-- ==== Sys2Proof/Machine/Manifest.lean ====
section
/-! DEFINITION. Manifests: their fields and rules (R337, R338, R354 to R357, R364, R385, R401, R413, R423), writing and
reading slots (R339 to R342), and the choice of the next step (R346, R350). -/

namespace Sys2Proof.Machine

/-! ### CRC-32C (R337) -/

/-- One bit of the reflected CRC. -/
def crcBit (c : Nat) : Nat := if c % 2 = 1 then Nat.xor (c / 2) 0x82F63B78 else c / 2
/-- One byte of the CRC. -/
def crcByte (c : Nat) (b : Byte) : Nat :=
  let x := Nat.xor c b.toNat
  crcBit (crcBit (crcBit (crcBit (crcBit (crcBit (crcBit (crcBit x)))))))
/-- CRC-32C of RFC 3720. -/
def crc32c (bs : List Byte) : Nat := Nat.xor (bs.foldl crcByte 0xFFFFFFFF) 0xFFFFFFFF

/-! ### Fields -/

/-- A little-endian number of a manifest. -/
def manAt (b : List Byte) (off n : Nat) : Nat := leNat ((b.drop off).take n)
/-- Bits hi to lo of the field that starts at an offset. -/
def manField (b : List Byte) (off hi lo : Nat) : Nat := bitsOf (manAt b off (hi / 8 + 1)) lo (hi - lo + 1)

/-- The fields of a body: offset, high bit, low bit, fixed (R354 to R357, R364, R385, R401, R413, R423). -/
def bodyFields : Nat → List (Nat × Nat × Nat × Bool)
  | 1 => [(0x30, 191, 0, true), (0x48, 31, 16, true), (0x48, 9, 5, true), (0x48, 4, 0, true), (0x4C, 28, 16, true),
          (0x4C, 11, 0, true), (0x50, 29, 16, true), (0x50, 12, 0, true), (0x54, 28, 16, true), (0x54, 11, 0, true),
          (0x58, 31, 28, true), (0x58, 20, 14, true), (0x58, 13, 8, true), (0x58, 4, 0, true), (0x5C, 28, 16, true),
          (0x5C, 4, 0, true), (0x60, 31, 0, true), (0x64, 31, 16, true), (0x64, 12, 0, true), (0x68, 23, 16, false),
          (0x68, 11, 0, false)]
  | 2 => [(0x30, 1, 1, false), (0x30, 0, 0, true), (0x34, 4, 0, true), (0x38, 4, 0, false), (0x3C, 31, 0, false),
          (0x40, 15, 0, false), (0x44, 7, 4, true), (0x44, 3, 0, true), (0x48, 63, 0, false), (0x50, 63, 0, false)]
  | 3 => [(0x30, 63, 0, true), (0x38, 63, 0, true), (0x40, 31, 30, true), (0x40, 29, 29, true), (0x44, 31, 16, true),
          (0x44, 6, 0, true), (0x48, 63, 0, false), (0x50, 63, 0, true)]
  | 4 => [(0x30, 63, 0, true), (0x38, 63, 0, true), (0x40, 63, 0, true), (0x48, 31, 0, true), (0x4C, 17, 17, true),
          (0x4C, 16, 16, true), (0x4C, 15, 7, false), (0x4C, 6, 6, false), (0x4C, 5, 5, true), (0x4C, 4, 4, false),
          (0x4C, 3, 3, false), (0x4C, 2, 0, true), (0x50, 10, 0, true), (0x54, 31, 16, true), (0x54, 14, 8, true),
          (0x54, 3, 0, true)]
  | 5 => [(0x30, 63, 0, true), (0x38, 63, 0, true), (0x40, 31, 31, true), (0x40, 27, 16, false), (0x40, 10, 8, false),
          (0x40, 4, 0, true), (0x48, 63, 0, true)]
  | 6 => [(0x30, 63, 0, false), (0x38, 31, 0, false), (0x3C, 13, 12, false), (0x3C, 11, 0, false)]
  | 7 => [(0x30, 11, 0, false)]
  | 8 => [(0x30, 31, 0, true), (0x34, 31, 16, true), (0x38, 775, 0, true), (0x9C, 319, 0, true)]
  | _ => []

/-- The assigned bits of a body, from byte 0x30. -/
def bodyMask (kind : Nat) : Nat :=
  (bodyFields kind).foldl (fun m f => Nat.lor m ((2 ^ (f.2.1 - f.2.2.1 + 1) - 1) * 2 ^ (8 * (f.1 - 0x30) + f.2.2.1))) 0

/-- The offsets of words with a bit set that the body does not assign (R337). -/
def zeroBreaches (kind : Nat) (b : List Byte) : List Nat :=
  let mask := bodyMask kind
  (wordsFrom 0x30 0x100).filter fun o =>
    let w := manAt b o 4
    Nat.land w (bitsOf mask (8 * (o - 0x30)) 32) != w

/-! ### Partition, context and the other bodies as records -/

/-- The numbers of the bits that are set, below `n`. -/
def bitList (x n : Nat) : List Nat := (upto n).filter fun i => x.testBit i

/-- The partition of a body (R385). -/
def partitionOf (b : List Byte) : Partition where
  cores := bitList (manField b 0x30 191 0) 144
  region := manField b 0x48 31 16
  gfirst := manField b 0x48 4 0
  gcount := manField b 0x48 9 5
  rfirst := manField b 0x4C 11 0
  rcount := manField b 0x4C 28 16
  sfirst := manField b 0x50 12 0
  scount := manField b 0x50 29 16
  afirst := manField b 0x54 11 0
  acount := manField b 0x54 28 16
  slots := bitList (manField b 0x58 31 28) 4
  pfirst := manField b 0x58 13 8
  pcount := manField b 0x58 20 14
  bins := manField b 0x58 4 0
  marks := manField b 0x5C 28 16
  census := manField b 0x5C 4 0
  chsets := bitList (manField b 0x60 31 0) 32
  oasis := bitList (manField b 0x64 31 16) 16
  qcount := manField b 0x64 12 0
  tokshare := manField b 0x68 23 16
  eshare := manField b 0x68 11 0

/-- The checks of a partition body on its own: offset and whether it is broken (R385, R386). -/
def partitionChecks (b : List Byte) : List (Nat × Bool) :=
  let p := partitionOf b
  let none_ := p.cores.isEmpty
  let range := fun (first count least cap : Nat) => decide (count < least) || decide (cap < first + count)
  let per := fun (off : Nat) (bad : Bool) => (off, if none_ then manAt b off 4 % 2 ^ 32 != 0 else bad)
  [(0x30, manField b 0x30 191 144 != 0),
   (0x48, if none_ then manField b 0x48 9 0 != 0 else range p.gfirst p.gcount 1 24),
   per 0x4C (range p.rfirst p.rcount 8 4096 || p.rcount % 8 != 0), per 0x50 (range p.sfirst p.scount 0 8192),
   per 0x54 (range p.afirst p.acount 0 4096),
   per 0x58 (range p.pfirst p.pcount 0 64 || decide (16 < p.bins)),
   per 0x5C (decide (4096 < p.marks) || decide (16 < p.census)),
   (0x64, decide (4096 < p.qcount)), (0x68, decide (144 < p.tokshare))]

/-- The checks of a context body (R354). -/
def contextChecks (b : List Byte) : List (Nat × Bool) :=
  let slice := manField b 0x38 4 0
  [(0x38, (decide (1 ≤ slice) && decide (slice ≤ 13)) || slice == 31),
   (0x44, decide (8 < manField b 0x44 7 4) || decide (8 < manField b 0x44 3 0))]

/-- The checks of a window body (R413). -/
def windowChecks (b : List Byte) : List (Nat × Bool) :=
  let size := manAt b 0x30 8
  let kind := manField b 0x40 31 30
  let joiner := manField b 0x40 29 29 == 1
  let weight := kind == 1 && !joiner
  [(0x30, if joiner then size != 0 else size == 0 || size % 65536 != 0 || decide (2 ^ 40 < size)),
   (0x38, if weight then manAt b 0x38 8 % 128 != 0 else manAt b 0x38 8 != 0),
   (0x40, kind == 0 || kind == 3),
   (0x44, if joiner then manField b 0x44 6 0 == 0 || decide (64 < manField b 0x44 6 0) else manAt b 0x44 4 != 0),
   (0x48, joiner && manAt b 0x48 8 != 0),
   (0x50, !weight && manAt b 0x50 8 != 0)]

/-- The page size of a mapping body (R355). -/
def bodyPage (b : List Byte) : Nat := if manField b 0x4C 5 5 = 1 then 2 ^ 28 else 2 ^ 16

/-- The checks of a mapping body on its own (R355, R364, R376). -/
def mappingChecks (b : List Byte) : List (Nat × Bool) :=
  let va := manAt b 0x30 8
  let size := manAt b 0x38 8
  let srca := manAt b 0x40 8
  let loc := manField b 0x4C 2 0
  let self := manField b 0x4C 16 16 == 1
  let pexp := manField b 0x4C 17 17 == 1
  let pg256 := manField b 0x4C 5 5 == 1
  let pool := manField b 0x50 10 0
  let pvd := manField b 0x54 14 8
  let port := manField b 0x54 3 0
  let page := bodyPage b
  [(0x30, va % page != 0 || decide (0x000FF00000000000 < va + size) || (self && va % 2 ^ 28 != 0)),
   (0x38, size == 0 || size % page != 0 || (self && decide (2 ^ 36 < size))),
   (0x40, loc != 0 && (srca % page != 0 || (loc == 1 && decide (2 ^ 52 < srca + size)))),
   (0x48, if loc == 0 then decide (size < manAt b 0x48 4) else manAt b 0x48 4 != 0),
   (0x4C, decide (3 < loc) || (pexp && (loc != 0 || self)) || (self && (pg256 || decide (1 < loc)))),
   (0x50, (!self && pool != 0) || decide (1024 < pool) || (self && loc == 0 && decide (pool < size / 65536))),
   (0x54, (loc != 3 && manField b 0x54 31 16 != 0) || (if loc == 2 || pexp then decide (64 < pvd) else pvd != 0 || port != 0))]

/-- The checks of a queue body (R356). -/
def queueChecks (b : List Byte) : List (Nat × Bool) :=
  let proxy := manField b 0x40 31 31 == 1
  let depot := manAt b 0x48 8
  let spad := decide (2 ^ 63 ≤ depot)
  [(0x30, manAt b 0x30 8 % 64 != 0), (0x38, manAt b 0x38 8 % 16 != 0),
   (0x40, decide (manField b 0x40 4 0 < 6) || decide (16 < manField b 0x40 4 0)),
   (0x48, if !proxy then depot != 0 else spad && (bitsOf depot 56 7 != 0 || bitsOf depot 0 38 != 0))]

/-- The checks of a resident-program body (R357). -/
def programChecks (b : List Byte) : List (Nat × Bool) :=
  let n := manAt b 0x38 4
  [(0x30, manAt b 0x30 8 % 64 != 0), (0x38, n % 64 != 0 || decide (n < 128) || decide (2 ^ 24 < n)),
   (0x3C, decide (1 < manField b 0x3C 13 12))]

/-- The checks of an envelope body (R401). -/
def envelopeChecks (b : List Byte) : List (Nat × Bool) :=
  let w := manField b 0x30 11 0
  [(0x30, w != 0 && (decide (w < 1500) || decide (2600 < w)))]

/-- The checks of a body by its kind. -/
def bodyChecks (kind : Nat) (b : List Byte) : List (Nat × Bool) :=
  match kind with
  | 1 => partitionChecks b
  | 2 => contextChecks b
  | 3 => windowChecks b
  | 4 => mappingChecks b
  | 5 => queueChecks b
  | 6 => programChecks b
  | 7 => envelopeChecks b
  | 8 => [(0x10, !((upto (manField b 4 7 4)).any fun j =>
      manField b (0x10 + 4 * j) 31 28 == 3 && manField b (0x10 + 4 * j) 15 0 == manField b 0x34 31 16))]
  | _ => []

/-! ### The head of a manifest (R337, R338) -/

/-- KIND, OWNER, TVD, NDEP and ID. -/
def manKind (b : List Byte) : Nat := manField b 4 31 24
def manOwner (b : List Byte) : Nat := manField b 4 23 16
def manTvd (b : List Byte) : Nat := manField b 4 15 8
def manDeps (b : List Byte) : Nat := manField b 4 7 4
def manId (b : List Byte) : Nat := manField b 8 15 0
/-- VERSION. -/
def manVer (b : List Byte) : Word := BitVec.ofNat 32 (manAt b 0 4)

/-- Is a kind allowed to a domain (R338). -/
def kindAllowed (dom kind : Nat) : Bool :=
  if dom = 0 then decide (1 ≤ kind) && decide (kind ≤ 7) else [2, 3, 4, 5, 6, 8].contains kind

/-- May a domain name a target device (R335, R338). -/
def tvdAllowed (dom kind tvd : Nat) : Bool :=
  if dom = 0 then (if kind = 1 ∨ kind = 7 then decide (tvd ≤ 64) else tvd == 0)
  else tvd == if dom ≤ 64 then dom else dom - 64

/-- The ID column of R338. -/
def idAllowed (kind tvd id : Nat) : Bool :=
  match kind with
  | 1 | 2 => id == 0
  | 7 => id == 0 && tvd == 0
  | _ => true

/-- The first offset at which a field rule is broken (R337). -/
def fieldBreach (b : List Byte) : Option Nat :=
  let nd := manDeps b
  let depBad := fun (j : Nat) => if j < nd then manField b (0x10 + 4 * j) 27 16 != 0 else manAt b (0x10 + 4 * j) 4 != 0
  if manField b 4 3 0 ≠ 0 ∨ 8 < nd then some 4
  else if manField b 8 31 16 ≠ 0 then some 8
  else match (upto 8).find? depBad with
    | some j => some (0x10 + 4 * j)
    | none =>
      let bad := zeroBreaches (manKind b) b ++ ((bodyChecks (manKind b) b).filter (·.2)).map (·.1)
      match bad with
      | [] => none
      | o :: l => some (l.foldl min o)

-------

→ **PROMPT**:
Taking the entries above, print exactly the lines starting at the line with "let pool := manField b 0x50 10 0" and ending at the line with "def manKind (b", both included.

→ **ANSWER FOR THE TASK**:
  let pool := manField b 0x50 10 0
  let pvd := manField b 0x54 14 8
  let port := manField b 0x54 3 0
  let page := bodyPage b
  [(0x30, va % page != 0 || decide (0x000FF00000000000 < va + size) || (self && va % 2 ^ 28 != 0)),
   (0x38, size == 0 || size % page != 0 || (self && decide (2 ^ 36 < size))),
   (0x40, loc != 0 && (srca % page != 0 || (loc == 1 && decide (2 ^ 52 < srca + size)))),
   (0x48, if loc == 0 then decide (size < manAt b 0x48 4) else manAt b 0x48 4 != 0),
   (0x4C, decide (3 < loc) || (pexp && (loc != 0 || self)) || (self && (pg256 || decide (1 < loc)))),
   (0x50, (!self && pool != 0) || decide (1024 < pool) || (self && loc == 0 && decide (pool < size / 65536))),
   (0x54, (loc != 3 && manField b 0x54 31 16 != 0) || (if loc == 2 || pexp then decide (64 < pvd) else pvd != 0 || port != 0))]

/-- The checks of a queue body (R356). -/
def queueChecks (b : List Byte) : List (Nat × Bool) :=
  let proxy := manField b 0x40 31 31 == 1
  let depot := manAt b 0x48 8
  let spad := decide (2 ^ 63 ≤ depot)
  [(0x30, manAt b 0x30 8 % 64 != 0), (0x38, manAt b 0x38 8 % 16 != 0),
   (0x40, decide (manField b 0x40 4 0 < 6) || decide (16 < manField b 0x40 4 0)),
   (0x48, if !proxy then depot != 0 else spad && (bitsOf depot 56 7 != 0 || bitsOf depot 0 38 != 0))]

/-- The checks of a resident-program body (R357). -/
def programChecks (b : List Byte) : List (Nat × Bool) :=
  let n := manAt b 0x38 4
  [(0x30, manAt b 0x30 8 % 64 != 0), (0x38, n % 64 != 0 || decide (n < 128) || decide (2 ^ 24 < n)),
   (0x3C, decide (1 < manField b 0x3C 13 12))]

/-- The checks of an envelope body (R401). -/
def envelopeChecks (b : List Byte) : List (Nat × Bool) :=
  let w := manField b 0x30 11 0
  [(0x30, w != 0 && (decide (w < 1500) || decide (2600 < w)))]

/-- The checks of a body by its kind. -/
def bodyChecks (kind : Nat) (b : List Byte) : List (Nat × Bool) :=
  match kind with
  | 1 => partitionChecks b
  | 2 => contextChecks b
  | 3 => windowChecks b
  | 4 => mappingChecks b
  | 5 => queueChecks b
  | 6 => programChecks b
  | 7 => envelopeChecks b
  | 8 => [(0x10, !((upto (manField b 4 7 4)).any fun j =>
      manField b (0x10 + 4 * j) 31 28 == 3 && manField b (0x10 + 4 * j) 15 0 == manField b 0x34 31 16))]
  | _ => []

/-! ### The head of a manifest (R337, R338) -/

/-- KIND, OWNER, TVD, NDEP and ID. -/
def manKind (b : List Byte) : Nat := manField b 4 31 24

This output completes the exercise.